The Last Federation; A fine mix of Strategy, Diplomacy and Subterfuge

Tuesday, April 22, 2014
The Last Federation marks a return to the space strategy genre for Arcen Games. As the last remaining member of your species, a fugitive in a stolen flagship, you must work with and against the other species in the solar system to unite them in a federation. It's a complex concept that requires equally complex gameplay. Arcen has a history of deep gameplay, and their latest game takes full advantage of that experience.

On the surface, the initial gameplay feels fairly simple. But after traversing the first few missions and combat scenarios, the game explodes with options. Up to five factions are present in the solar system at any one time. Not all of them are immediately spacefaring races. Your eventual goal is to ally yourself with the other species in the system.
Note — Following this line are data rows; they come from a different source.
/-- The frame lines that a task which begins or resumes reads, and its save extension, are homed on a die that is not lost; otherwise
it takes the home-lost machine check at its first bundle (20 R389; assumption 94). -/
def State.checkFrame (s : State) (t : Nat) : State :=
  if s.lost.isEmpty then s
  else
    let x := s.task t
    let held := (s.tile x.tile).store
    let lines := ((List.range 64).filter fun i => !held.has (lineOfFrame t i)).map fun i => 128 * lineOfFrame t i
    let ext := if x.wimage.isNone then []
      else (linesOf (saveBase x.saveext) (footprintBytes x.wfsag x.wfbat x.wfrib x.wfkn)).map (128 * ·)
    match (lines ++ ext).find? fun pa => s.lost.contains (homeDie pa) with
    | none => s
    | some pa => s.updTask t fun y =>
        { y with pend := y.pend ++ [{ code := cHomeLost, detail := 0, addr := BitVec.ofNat 64 pa, w := false, info := 0, ref := 0 }] }

/-- How a task begins (02 R62). -/
structure Start where
  code : Word
  dom : Nat
  tile : Nat
  ctx : Nat
  keep : Bool
  gang : Option Nat
  share : Nat
  clk : Clock

/-- The registers of a new task: what its frame holds, except as 02 R62 lists. Its first fetch counts as a transfer by the
instruction at CODE (assumption 82), and its count of dead letters starts at 0 (assumption 97). -/
def State.newTask (s : State) (f : Nat) (b : Start) (regs : Vector Word 64 → Vector Word 64) : State :=
  let s1 := s.claimFrame f b.dom
  let (party, s2) := s1.newParty
  let x := Task.blank.ofImage s2.mem f
  (((s2.cleanRegs f ((b.gang.map fun _ => [Reg.s 3]).getD [] ++ [.s 1, .s 2])).setTask f
    { x with
      gen := (s2.frame f).gen, dom := b.dom, tile := b.tile, ctx := b.ctx, keep := b.keep, gang := b.gang,
      share := b.share, run := .run, pc := b.code, entered := some (b.code, true), ipc := b.code, vpc := b.code
      s := regs x.s
      full := 0, mbox := [], dead := 0, reasm := [], q := .replicate 8 []
      gens := x.gens.map fun g => { g with bound := false }
      fpflags := 0, faultaddr := 0, faultinfo := 0, status := 0, wait := 0, vq := [], saved := []
      ucnt := 0, hcycle := 0, hsent := 0, hrecv := 0, hinfo := 0, party := party, clk := Clock.bump b.clk party }).dropLines f).checkFrame f

/-! Records (02 R47-R54). -/

/-- The fields of the control word (02 R47). -/
def ctlDom (c : Word) : Nat := Word.bits c 43 36
def ctlPrio (c : Word) : Nat := Word.bits c 35 32
def ctlCcnt (c : Word) : Nat := Word.bits c 31 22
def ctlTic (c : Word) : Nat := Word.bits c 21 19
def ctlCidx (c : Word) : Nat := Word.bits c 18 10
def ctlPlace (c : Word) : Nat := Word.bits c 1 0
def ctlKeep (c : Word) : Bool := bit1 c 48

def highBits (x : Word) : Bool := Word.bits x 63 55 != 0

/-- The format checks of 02 R48. CCNT outside set mode and TIC outside named-tile mode, which are to be zero there, count as
reserved fields (assumption 81). -/
def State.recordOk (s : State) (code frame ctl : Word) : Bool :=
  let last := if ctlPlace ctl = 0 && ctlCcnt ctl != 0 then ctlCidx ctl + ctlCcnt ctl - 1 else ctlCidx ctl
  Word.bits ctl 63 49 == 0 && Word.bits ctl 47 44 == 0 && Word.bits ctl 9 2 == 0 && ctlPlace ctl != 3
    && (ctlPlace ctl == 0 || ctlCcnt ctl == 0) && (ctlPlace ctl == 1 || ctlTic ctl == 0)
    && decide (last < s.numPresent) && !highBits code && !highBits frame

/-- The die whose queue a record pushed at `tile` joins (02 R49). -/
def State.recordDie (s : State) (ctl : Word) (tile : Nat) : Nat :=
  if ctlPlace ctl = 0 && ctlCcnt ctl = 0 then dieOf tile
  else dieOfClus ((s.clusAt (ctlCidx ctl)).getD 0)

/-- The room of a ring (02 R434). -/
def ringRoom (reg : Word) : Nat := if bit1 reg 63 then 2 ^ (Word.bits reg 3 0 + 6) else 0

def Die.queue (d : Die) (p : Nat) : List DRec := d.queues.getD p []
def Die.setQueue (d : Die) (p : Nat) (l : List DRec) : Die :=
  { d with queues := if l.isEmpty then d.queues.del p else d.queues.set p l }
def Die.hasRoom (d : Die) (p : Nat) : Bool := decide ((d.queue p).length < ringRoom (d.dqring.toList.getD p 0))

/-- The outcome of a push (02 R48, R49). -/
inductive Pushed where
  | format
  | privilege
  | full (die : Nat)
  | ok (s : State)

/-- Pushes a record by domain `dom` at `tile`; `hold` is the JOIN's way past a full queue. -/
def State.pushRecord (s : State) (code frame arg ctl : Word) (dom tile : Nat) (clk : Clock) (hold : Bool) : Pushed :=
  if !s.recordOk code frame ctl then .format
  else if dom != 0 && ctlDom ctl != dom then .privilege
  else
    let die := s.recordDie ctl tile
    let d := s.die die
    let r : DRec := { code := code, frame := frame, arg := arg, ctl := ctl, since := s.cycle, clk := clk }
    if d.hasRoom (ctlPrio ctl) then .ok (s.setDie die (d.setQueue (ctlPrio ctl) (d.queue (ctlPrio ctl) ++ [r])))
    else if hold && decide (d.joinHeld.length < 64) then
      let s1 := s.setDie die { d with joinHeld := d.joinHeld ++ [r] }
      .ok (if d.joinHeld.isEmpty then s1.tell (.joinHeld die) else s1)
    else .full die

/-- The clusters that a record's placement names (02 R47). -/
def State.recordClus (s : State) (ctl : Word) : List Nat :=
  if ctlPlace ctl = 0 then
    if ctlCcnt ctl = 0 then s.presentList else (s.presentList.drop (ctlCidx ctl)).take (ctlCcnt ctl)
  else ((s.clusAt (ctlCidx ctl)).map fun c => [c]).getD []

/-- Whether the tile of a context is one that a record names (02 R50). -/
def State.recordPlaces (s : State) (ctl : Word) (tile : Nat) : Bool :=
  (s.recordClus ctl).contains (clusOf tile) && (ctlPlace ctl != 1 || ctlTic ctl == ticOf tile)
Getting there is the really difficult part.



You are the last of the Hydral. Your species was the first spacefaring culture in the system, and for a long time, the only. Every other manned mission attempted by another race was destroyed by the Hydral command, who saw themselves as the only species fit to rule the stars. You sought to change that, but your mission of peace was disrupted by a sudden and cataclysmic attack on your home world by the other races in the system. You escaped the destruction of your planet but were apprehended after crash landing on another world. After many years in captivity, you broke free and stole a powerful flagship that now serves as your central command.



Since your species was responsible for centuries of space based oppression, they aren't too keen on trusting you. You have to find ways to improve your relationships with the other cultures in order to secure your future. Sometimes that means helping them out, but a lot of the time it means screwing over one race to help out another.

There is no high road to play in The Last Federation. You have to take some pretty seedy measures to get what you need. I found myself stealing tech from whoever I could in order to gain some favor with a couple other races, raiding pirate bases occasionally, and buying help from mercs on the black market. Your goals may be noble, but the means used to get there are anything but. Think Civ V meets House of Cards.

They all have one thing in common. They hate your guts.
There are two primary screens in The Last Federation. First is the strategy screen, where you can see the status of the other cultures in the system. At a glace, it seems like a lot to take in, but a couple hours of navigation and you'll be able to read it quickly. From here you can travel from world to world, advance your tech tree, undertake assignments, negotiate with other races, initiate combat, customize your ship, assign subterfuge missions to operatives, and a number of other things.

Like I said, there's a lot to take in. Luckily, the game trickles these elements in piece by piece to keep you from getting overwhelmed. That's a good thing, since the most important decisions you'll make in the game happen here.

This is nothing. Wait until you're dodging a dozen ICBMs in the middle of all this.


The second screen is the combat screen. This is where a number of the missions you undertake will play out. The combat is turn based and ranges from ludicrously easy to sadistically difficult. You have three weapons at your disposal at any given time. but some enemies are resistant to particular weapon types. You can tweak the power distribution to your engines, shields and weapons, but decreasing the power to something comes with loss of potency; weapon range will drop, shield strength will slacken, engines won't get you as far. It's a constant balancing act, all while trying to navigate hundreds of incoming weapons fire from dozens of enemy ships.

This is all just the part that you directly control. Behind the gameplay mechanics is a living solar system. The entire campaign is built on top of a complex simulation. Your actions have very real influence on the simulation, but should you decide to sit back, things will happen without you. Alliances will be made, wars fought, planets bombarded or invaded and the might of the other races will rise and fall. It's really interesting to just sit back and watch. Arcen was nice enough to include an observer mode that lets you sit back and watch things unfold without interference.

I broke the game watching observer mode. Every civilization converged on one planet, thousands of ships, swarming and bombarding it. It was really incredible to see every ship each species built sent to the same planet in a centuries long shootout. While they focused everything on the one planet, piracy grew among the asteroid belt, destroying facilities and looting planets. Eventually they united under the flag of a single captain. There were tons of pirate ships flying through the system as they pleased. Eventually there were so many ships on the planet and in the asteroid belt that the whole thing seized up.

There is a planet in there somewhere, I think.


The Last Federation is a triumph. It's an epic scale strategy game that puts the player is a seriously deperate situation. It forces the average strategy gamer out of their comfort zone by stacking the odds so squarely against you. Where most strategy games ask you to consider your actions from one or two perspectives, The Last Federation requires you to consider the ripples from even the smallest action. Everything has a meaning and a consequence. What will you sacrifice for the greater good?